Mortgage.com has chosen a business-to-business emphasis as well. The company, based in Los Gatos, Calif., and in Sunrise, Fla., has loan officers who work in about 90 realty offices in the San Francisco Bay Area, and works with new home builders in Florida, and licenses its software to other companies. And, of course, customers can find them on the Web.
“This segment of the Internet, like many others, is going through a shake-out period. I think the key to survival is focusing on the Realtor relationship and builders relationships, and affinity groups and financial services” companies, said Brendon Riordan, vice president of sales at Mortgage.com.
Part of E-Loan’s strategy is to offer not just mortgages, but also auto loans, business loans and credit cards, among other products.
Chief executive Chris Larsen explained that his company will eventually be focused on all services related to “debt management,” whereby consumers will be able to look at all their financial obligations in one place.
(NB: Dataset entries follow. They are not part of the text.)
-- ==== Sys2Proof/Config.lean ====
section
/-! DEFINITION. Config.lean: the values the spec leaves open, each an opaque constant with no body, and the constants
of the implementation the model fixes. A statement that mentions a free value holds for every value of it. -/
namespace Sys2Proof.Config

/-- A value the spec leaves undefined or does not state, drawn for the `n`-th time (log entry 3). -/
opaque freeValue : Nat → Nat

/-- A signed value the spec leaves undefined or does not state (log entry 3). -/
opaque freeInt : Nat → Int

/-- Duties of the three phases that the two current loops of the SPE write, from its coefficient table, the commands in force
and the currents measured on both axes and the observer angle, at the `n`-th draw: the table's form is the coefficient
tool's (R73, log entry 9). -/
opaque currentLoops : (coef : List Nat) → (idCmd id iqCmd iq : Int) → (angle n : Nat) → Nat × Nat × Nat

/-- Iq command of the speed loop from the coefficient table, the set-point in force and the observer speed, at the `n`-th draw
(R73, log entry 9). -/
opaque speedLoop : (coef : List Nat) → (target speed : Int) → (n : Nat) → Int

/-- The jerk-limited time-optimal profile of R107: reference position, velocity and acceleration at Fret `k` of the
plan that goes from the reference state `(p, v, a)` to `target` under the bounds (J_MAX, A limit, V_MAX), as numbers
with 16 fraction bits, sampled at
the Fret in force. The spec fixes the kind of profile and not its sample values (log entry 11). -/
opaque seekProfile : (jMax aLim vMax fretPs : Nat) → (p v a : Int) → (target : Int) → (k : Nat) → Int × Int × Int

/-- The peak acceleration that the rest of that plan demands from Fret `k` on, in the units of its A limit (R107, log entry
11). -/
opaque seekPeak (jMax aLim vMax fretPs : Nat) (p v a target : Int) (k : Nat) : Nat

/-- Entry, 0 to 63, and place beyond it, in 1/65,536, at which a LUT section reads its table for an input: the spec gives the
index no scale (R91, log entry 18). -/
opaque lutPlace : (input : Int) → Nat × Nat

/-- What an XFER section moves, from its descriptor: out of the signals or into them, LPDDR5X in place of Bridge SRAM, the
place in it, and how many words: the spec does not say where a descriptor holds them (R91, log entry 18). -/
opaque xfer : (fields : List Nat) → Bool × Bool × Nat × Nat

/-- Natural logarithm of a VAR as the detector forms it, in 1/65,536: the spec states no precision (R163, log entry 56). -/
opaque logVar : (var : Nat) → Int

/-- Error of a level against its target as the AGC forms it, in 1/65,536 of a VGA code of 0.125 dB: the spec states no precision
(R159, log entry 56). -/
opaque gainError : (target level : Nat) → Int

/-- The block entry of the Harp base matrix held in word `i` of HARP_HBASE: fixed, and not listed in the spec
(log entry 3). -/
opaque hbaseWord : Nat → Nat

/-- Command of the retract's velocity loop in amperes with 16 fraction bits, from RET_VEL and the velocity in mm/s and
the command in force: the loop's gains are not stated (R108, log entry 20). -/
opaque velocityLoop : (retVel velocity command : Int) → Int

/-- Bit of the Asynchronous Event Configuration (feature 0Bh) that enables the vendor-specific event with an information
code: the spec names no bit (log entry 3). -/
opaque vendorEventBit : (information : Nat) → Nat

/-- Log page identifier that the completion of an asynchronous event of a type and information names: the spec names
none (log entry 3). -/
opaque eventLogPage : (type information : Nat) → Nat

/-- LPDDR5X channel that holds an address: the spec states no interleave (log entry 3). -/
opaque lpddrChannel : (address : Nat) → Nat

/-- Check bits of a word of data at an address: the spec names a (72, 64) SECDED code with the address folded in, and not
its matrix (R410, log entry 3). -/
opaque checkBits : (address data : Nat) → Nat

/-- What an ordinary read makes of a word whose check bits were written raw: 0 good, 1 correctable, 2 uncorrectable
(R411, R417, log entry 3). -/
opaque codeStatus : (address check : Nat) → Nat

/-- Syndrome of an error at an address, and the data a correctable word gives (R411, log entry 3). -/
opaque syndrome : (address : Nat) → Nat
opaque correctedWord : (address word : Nat) → Nat

/-- Word `k` of the 37,120-bit codeword of a sector, from its LBA, generation, tag, key and data: the data is a name here, so its
bits are a free value (log entry 63). -/
opaque codewordWord : (content : List Nat) → (k : Nat) → Nat

/-- The Available Spare Threshold of the SMART/Health page, in percent: the spec names it and gives no value (log entry 66). -/
opaque spareThreshold : Nat

/-- Choices of HK_BAND among the free bands (R381), by the count of free values drawn and of bands left (log entry 70). -/
opaque bandHook : (draw left : Nat) → Nat

end Sys2Proof.Config
end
“We have a way to go before the ultimate vision is attained,” he said, “but that’s the way we see the future going.”
As the company has evolved, Larsen said, it has found that customers want to access lots of different kinds of information at once, but “they don’t want technology because technology is cool.”
For example, he said, early on, the site experimented with a multimedia feature that created an on-screen, animated loan agent. The animated agent didn’t last, he said.
QuickenLoans, which started out using a referral model, last year bought Michigan-based Rock Financial, and is now a direct lender. The strength of the combined company’s back-end loan processing and customer service will help it prevail in the coming years, said chief executive Dan Gilbert.
“The companies that figure out the very intricate details and have the ability to provide and close loans in 50 states over the Internet and . . . provide a great consumer experience will be the winners,” said Gilbert. “So it won’t be the pretty home page or nifty calculators.”
Oakland resident Lorrie Carter, who was seeking to refinance her mortgage in August, worked first with an online company, but couldn’t find a favorable rate for her jumbo-sized mortgage (i.e. more than Fannie Mae’s “conforming” amount of $252,700).
Then she found broker Scott Doruff of LH Mortgage, through a Web site called Mortgage Rate Watch. She and her husband got an adjustable rate mortgage through Doruff at an initial rate of 8 percent.
“I think that one of the downsides of working with some of the online brokers is if that’s the only way in which they work . . . they kind of try to fit you in a box,” she said. “And if you don’t fit a particular box, you may or may not get a product that you want.”